PROBLEM DETAILS → For the records that follow, please set down exactly the lines between the one holding "(h : s.halted" and the one holding "the turn. -/", inclusive, and only those.
────
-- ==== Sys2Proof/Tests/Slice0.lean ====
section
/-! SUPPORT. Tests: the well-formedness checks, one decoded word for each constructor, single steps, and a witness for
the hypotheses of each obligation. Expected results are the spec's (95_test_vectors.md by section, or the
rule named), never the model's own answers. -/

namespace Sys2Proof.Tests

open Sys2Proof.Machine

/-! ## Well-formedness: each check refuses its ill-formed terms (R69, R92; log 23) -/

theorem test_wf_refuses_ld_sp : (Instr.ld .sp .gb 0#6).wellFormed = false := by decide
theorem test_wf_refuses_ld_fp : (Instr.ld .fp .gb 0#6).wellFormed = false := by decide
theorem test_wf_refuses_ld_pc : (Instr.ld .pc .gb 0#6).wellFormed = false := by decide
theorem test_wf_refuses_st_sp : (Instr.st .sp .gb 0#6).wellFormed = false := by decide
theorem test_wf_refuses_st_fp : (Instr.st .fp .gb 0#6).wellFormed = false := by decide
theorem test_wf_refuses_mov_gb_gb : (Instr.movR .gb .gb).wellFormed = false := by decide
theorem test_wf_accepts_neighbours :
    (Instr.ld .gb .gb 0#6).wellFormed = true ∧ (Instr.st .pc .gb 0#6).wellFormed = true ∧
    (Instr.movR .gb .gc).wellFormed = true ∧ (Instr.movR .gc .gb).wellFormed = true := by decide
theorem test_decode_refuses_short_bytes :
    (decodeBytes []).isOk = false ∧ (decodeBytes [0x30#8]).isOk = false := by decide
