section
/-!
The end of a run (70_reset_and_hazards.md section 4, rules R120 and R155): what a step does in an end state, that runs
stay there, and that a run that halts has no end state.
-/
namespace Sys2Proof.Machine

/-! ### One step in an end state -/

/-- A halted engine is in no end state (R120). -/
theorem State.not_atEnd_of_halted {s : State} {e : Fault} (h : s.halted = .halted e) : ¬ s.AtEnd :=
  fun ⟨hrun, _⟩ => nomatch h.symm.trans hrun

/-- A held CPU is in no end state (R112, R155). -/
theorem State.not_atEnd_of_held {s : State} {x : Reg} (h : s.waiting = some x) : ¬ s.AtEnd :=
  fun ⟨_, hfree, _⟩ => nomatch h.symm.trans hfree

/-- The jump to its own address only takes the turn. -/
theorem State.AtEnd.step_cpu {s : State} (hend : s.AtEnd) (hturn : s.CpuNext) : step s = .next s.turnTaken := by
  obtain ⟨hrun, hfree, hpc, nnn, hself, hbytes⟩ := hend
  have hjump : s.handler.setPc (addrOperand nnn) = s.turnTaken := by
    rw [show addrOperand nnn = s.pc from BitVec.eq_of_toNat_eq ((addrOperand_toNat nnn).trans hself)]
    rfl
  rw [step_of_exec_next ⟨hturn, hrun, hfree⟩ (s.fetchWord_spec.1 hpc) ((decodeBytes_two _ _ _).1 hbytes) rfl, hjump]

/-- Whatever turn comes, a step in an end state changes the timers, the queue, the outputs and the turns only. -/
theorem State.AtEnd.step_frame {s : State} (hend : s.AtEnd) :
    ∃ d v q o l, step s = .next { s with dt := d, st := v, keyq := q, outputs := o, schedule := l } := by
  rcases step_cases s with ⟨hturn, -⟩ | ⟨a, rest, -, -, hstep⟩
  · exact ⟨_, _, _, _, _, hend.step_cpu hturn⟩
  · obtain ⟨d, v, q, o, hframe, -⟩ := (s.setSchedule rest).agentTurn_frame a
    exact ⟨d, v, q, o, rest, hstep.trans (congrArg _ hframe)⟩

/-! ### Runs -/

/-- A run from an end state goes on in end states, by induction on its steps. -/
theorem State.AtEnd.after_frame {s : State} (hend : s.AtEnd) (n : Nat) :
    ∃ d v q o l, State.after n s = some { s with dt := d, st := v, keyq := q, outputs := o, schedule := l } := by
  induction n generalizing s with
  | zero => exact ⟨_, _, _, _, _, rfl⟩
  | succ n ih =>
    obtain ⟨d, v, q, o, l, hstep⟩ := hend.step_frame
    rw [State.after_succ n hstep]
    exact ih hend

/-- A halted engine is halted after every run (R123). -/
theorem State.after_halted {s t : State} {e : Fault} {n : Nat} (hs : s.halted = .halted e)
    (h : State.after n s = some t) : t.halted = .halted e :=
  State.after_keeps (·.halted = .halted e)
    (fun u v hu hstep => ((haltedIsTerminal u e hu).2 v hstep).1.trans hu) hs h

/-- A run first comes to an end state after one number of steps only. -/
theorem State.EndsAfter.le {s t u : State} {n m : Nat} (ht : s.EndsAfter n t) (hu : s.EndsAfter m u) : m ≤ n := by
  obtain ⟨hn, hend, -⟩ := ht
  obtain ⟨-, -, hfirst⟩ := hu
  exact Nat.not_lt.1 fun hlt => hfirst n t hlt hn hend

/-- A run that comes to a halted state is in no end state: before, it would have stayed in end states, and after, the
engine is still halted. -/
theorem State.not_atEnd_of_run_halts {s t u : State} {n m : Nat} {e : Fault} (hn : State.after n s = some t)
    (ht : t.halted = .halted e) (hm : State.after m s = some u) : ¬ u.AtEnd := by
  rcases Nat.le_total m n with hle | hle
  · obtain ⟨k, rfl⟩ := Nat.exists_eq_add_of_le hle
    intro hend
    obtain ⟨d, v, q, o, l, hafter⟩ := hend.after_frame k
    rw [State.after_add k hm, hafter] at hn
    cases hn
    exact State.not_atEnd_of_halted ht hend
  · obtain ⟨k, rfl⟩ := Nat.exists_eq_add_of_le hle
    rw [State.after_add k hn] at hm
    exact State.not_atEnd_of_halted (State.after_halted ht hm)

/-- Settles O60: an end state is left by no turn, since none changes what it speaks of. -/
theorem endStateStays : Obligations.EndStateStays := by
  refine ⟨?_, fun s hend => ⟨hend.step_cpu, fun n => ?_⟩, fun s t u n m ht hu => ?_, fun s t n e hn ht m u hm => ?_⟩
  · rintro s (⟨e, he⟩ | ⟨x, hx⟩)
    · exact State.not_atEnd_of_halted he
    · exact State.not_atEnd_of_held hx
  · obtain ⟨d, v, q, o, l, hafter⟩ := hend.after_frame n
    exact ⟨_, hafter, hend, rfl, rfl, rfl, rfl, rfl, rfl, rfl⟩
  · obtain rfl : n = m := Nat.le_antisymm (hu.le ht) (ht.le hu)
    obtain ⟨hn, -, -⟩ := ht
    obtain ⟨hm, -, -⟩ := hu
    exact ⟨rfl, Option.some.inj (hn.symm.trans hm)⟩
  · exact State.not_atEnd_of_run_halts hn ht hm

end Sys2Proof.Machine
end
────
WRITTEN ANSWER →
theorem State.not_atEnd_of_halted {s : State} {e : Fault} (h : s.halted = .halted e) : ¬ s.AtEnd :=
  fun ⟨hrun, _⟩ => nomatch h.symm.trans hrun

/-- A held CPU is in no end state (R112, R155). -/
theorem State.not_atEnd_of_held {s : State} {x : Reg} (h : s.waiting = some x) : ¬ s.AtEnd :=
  fun ⟨_, hfree, _⟩ => nomatch h.symm.trans hfree

/-- The jump to its own address only takes the turn. -/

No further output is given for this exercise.